In the Matter of the Estate of James Dwight Brown, Deceased: Steve Amos, Administrator of the Estate of Sandra Patrick, Deceased v. James Dwayne Brown, Jason Dwight Brown and Felicia Lynn Noll; ( 2019 )


Menu:
  •         IN THE COURT OF APPEALS OF THE STATE OF MISSISSIPPI
    NO. 2018-CA-00702-COA
    IN THE MATTER OF THE ESTATE OF JAMES                                 APPELLANT/
    DWIGHT BROWN, DECEASED: STEVE AMOS,                              CROSS-APPELLEE
    ADMINISTRATOR OF THE ESTATE OF
    SANDRA PATRICK, DECEASED
    v.
    JAMES DWAYNE BROWN, JASON DWIGHT                                    APPELLEES/
    BROWN AND FELICIA LYNN NOLL                                  CROSS-APPELLANTS
    DATE OF JUDGMENT:                        03/20/2018
    TRIAL JUDGE:                             HON. ROBERT GEORGE CLARK III
    COURT FROM WHICH APPEALED:               MADISON COUNTY CHANCERY COURT
    ATTORNEYS FOR APPELLANT:                 PAMELA L. HANCOCK
    JEFFREY BRYAN McGUIRE
    WHITNEY MOSEL THRASHER
    ATTORNEYS FOR APPELLEES:                 F. HALL BAILEY
    OWEN PATRICK LALOR
    NATURE OF THE CASE:                      CIVIL - WILLS, TRUSTS, AND ESTATES
    DISPOSITION:                             ON DIRECT APPEAL: REVERSED AND
    RENDERED. ON CROSS-APPEAL:
    REMANDED - 12/03/2019
    MOTION FOR REHEARING FILED:
    MANDATE ISSUED:
    BEFORE BARNES, C.J., GREENLEE AND LAWRENCE, JJ.
    GREENLEE, J., FOR THE COURT:
    ¶1.   This appeal concerns a 2017 Honda Ridgeline truck. The issue is whether the truck
    owned by the decedent had been given to Sandra Patrick and was her property and not that
    of the decedent’s estate. The Madison County Chancery Court held for the appellees. We
    reverse, render, and remand.
    FACTS AND PROCEDURAL HISTORY
    ¶2.    In this estate matter, Patrick filed a motion for declaratory judgment seeking
    ownership of a 2017 Honda Ridgeline truck. In response, Brown’s heirs, James Dwayne
    Brown, Jason Dwight Brown, and Felicia Lynn Noll (“Appellees”), filed an answer to
    Patrick’s declaratory motion, as well as a counterclaim for declaratory relief and partition.
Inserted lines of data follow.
-- ==== Sys2Proof/Certificates/Slice0/Obligations.lean ====
section
/-! DEFINITION. The statements about the model, each a proposition that the spec's rules support. -/

open Sys2Proof Sys2Proof.Machine

/-- A step runs the command at the front of the queue on the state with the queue's rest. For every command c, every queue rest and
every state s: step of s with c at the front of its queue is exec of c on s with the queue's rest. (R1) -/
def Obligations.StepRunsFront : Prop :=
  ∀ (c : Instr) (rest : List Instr) (s : State), step { s with pending := c :: rest } = exec c { s with pending := rest }

/-- With no command waiting a step lets one DCLK cycle pass. The model's choice for a step on an empty queue (log entry 2): the clock
advances by one cycle of DCLK; while main power is present and the PLL is locked, RTB counts once in 16 cycles, and otherwise it
stands still. Where nothing is under way that a cycle moves on (no ring transfer, no sump record lost to a poisoned word, no
arrival or block closing in a correction core, no beat, no job or stream that waits, no lost reference of the headframe), stack
memory, owners, streams, the key engine, the record store, the page headers, the frozen masters and the queue are as before. (R621,
R622) -/
def Obligations.EmptyQueueTicks : Prop :=
  ∀ s : State, s.pending = [] →
    ∃ t, step s = .next t ∧ t.clock = s.clock + 1 ∧ t.pending = [] ∧
      t.power.rtb = (if mainPower s = true ∧ s.power.pllLocked = true ∧ (s.clock + 1 + s.power.rtbPhase) % 16 = 0
        then s.power.rtb + 1 else s.power.rtb) ∧
      (s.ri.sending = [] → s.ri.retime = [] → s.ms.lost = [] → (∀ e ∈ s.cores, e.2.arriving = [] ∧ e.2.closing = []) → s.sq.live = none →
        (∀ j ∈ s.jobs, j.phase ≠ 0) → tblWf none s.streams = true → (∀ j x, getStream s j = some x → x.state ≠ 8) →
        s.power.refLostHf = false →
        t.mem = s.mem ∧ t.memKey = s.memKey ∧ t.owners = s.owners ∧ t.streams = s.streams ∧ t.ke = s.ke ∧ t.store = s.store ∧
        t.hdrs = s.hdrs ∧ t.frozen = s.frozen)

/-- Every command answers a next state in every state. No command faults or is refused: for every command c and every state s, exec of
c on s answers a next state. (R1, R47) -/
def Obligations.NoCommandStops : Prop :=
  ∀ (c : Instr) (s : State), ∃ t, exec c s = .next t

/-- A step takes exactly the front command off the queue: no command adds, drops or reorders waiting commands. In every state, whatever
command stands at the front, the queue after a step is the queue before it without its front command (empty stays empty). (R1) -/
def Obligations.StepTakesTheFrontCommand : Prop :=
  ∀ s t : State, step s = .next t → t.pending = s.pending.tail

/-- Every step keeps stack memory and its record of keys in canonical form. If the list of stack-memory bytes and the list of the keys
of its 64-byte words are in canonical form (addresses strictly rising, no entry equal to what an unlisted address reads as), they
are so after any step. (R375, R380, R389) -/
def Obligations.MemoryStaysCanonical : Prop :=
  ∀ s t : State, s.memSound = true → step s = .next t → t.memSound = true

/-- Every step keeps the record of frozen masters sound. If no master is listed as frozen twice, FAULT_CODE.VALID stands on the page of
each (function pages, which none reports on, apart), none is a master of the DP page and the headers are in canonical form, then
this is so after any step: no command clears a page's violation record while a master of it stays frozen, and none freezes a master
twice. (R47, R48, R50) -/
def Obligations.FrozenMastersStaySound : Prop :=
  ∀ s t : State, s.frozenSound = true → step s = .next t → t.frozenSound = true

/-- The state after reset is sound: nothing waits, nothing is frozen, memory lists nothing, MAIN_ON. At reset the queue is empty,
memory and the frozen masters are sound and empty, the power state is MAIN_ON with the clock and RTB at 0, no plan set is admitted,
no owner and no stream exist, and nothing has left the block. (R47, R389, R515, R621, R622, R630) -/
def Obligations.ResetIsSound : Prop :=
  State.reset.pending = [] ∧ State.reset.memSound = true ∧ State.reset.frozenSound = true ∧ State.reset.frozen = [] ∧
    State.reset.mem = [] ∧ State.reset.power.state = .mainOn ∧ State.reset.clock = 0 ∧ State.reset.power.rtb = 0 ∧
    planAdmitted State.reset = false ∧ State.reset.owners = [] ∧ State.reset.streams = [] ∧ State.reset.out = []

/-- A core instruction that is not the core's next one does nothing; an illegal next word freezes the core with 0x20. For an
instruction word w and any effect: nothing happens unless w stands at PC of a core that executes, is not frozen, not clearing and
not stalled; an illegal word there freezes the core with fault 0x20 and the word as FAULT address; a word that must await a remote
read stalls; otherwise the effect takes place. The command CC_ILLEGAL does exactly the freeze. (R225, R227, R256) -/
def Obligations.CoreIssueRule : Prop :=
  ∀ (s : State) (c : Nat) (core : BitVec 8) (w : BitVec 64) (f : State → State),
    (canIssue s c w = false → issue s c w f = s) ∧
    (canIssue s c w = true → wordIllegal w = true → issue s c w f = freezeCore s c 0x20 w.toNat) ∧
    (canIssue s c w = true → wordIllegal w = false → netHazard (getCore s c) w = true → issue s c w f = stall s c .net) ∧
    (canIssue s c w = true → wordIllegal w = false → netHazard (getCore s c) w = false → issue s c w f = f s) ∧
    (canIssue s core.toNat w = true → wordIllegal w = true →
      exec (.ccIllegal core w) s = .next (freezeCore s core.toNat 0x20 w.toNat)) ∧
    (wordIllegal w = false → exec (.ccIllegal core w) s = .next s)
    In their Answer and Counterclaim, the Appellees alleged that (1) “Patrick ha[d] unclean
    hands and [was] barred from seeking to obtain any affirmative relief”; (2) “[Patrick] was not
    a title holder as joint tenant with right of survivorship”; (3) “[Patrick] did not acquire an
    ownership interest by inter vivos gift”; (4) “[Patrick] did not acquire an ownership interest
    by testamentary gift”; (5) “[Patrick] did not acquire an ownership interest by purchase”; and
    (6) “[Patrick’s] claim [was] barred by failure of consideration, unjust enrichment and
    estoppel, waiver or laches.” In addition, the Appellees sought a ruling from the chancery
    court confirming title to the 2017 Honda Ridgeline. In the alternative, the Appellees sought
    partition of ownership interests in the vehicle under Mississippi Code Annotated sections 11-
    21-71 to -81 (Rev. 2019).
    ¶3.    The record shows James Dwight Brown (“Brown”) was in a romantic relationship
    with Patrick during his lifetime. After receiving a large settlement check, Brown purchased
    a Toyota Tacoma and a new home in Ridgeland, Mississippi. It is undisputed that the two
    of them shared the home together, but Brown and Patrick never married. A month or so prior
    to Brown’s death, Brown purchased a second truck, a 2017 Honda Ridgeline. Brown and
    Patrick both signed the application for the certificate of title for the 2017 Honda Ridgeline.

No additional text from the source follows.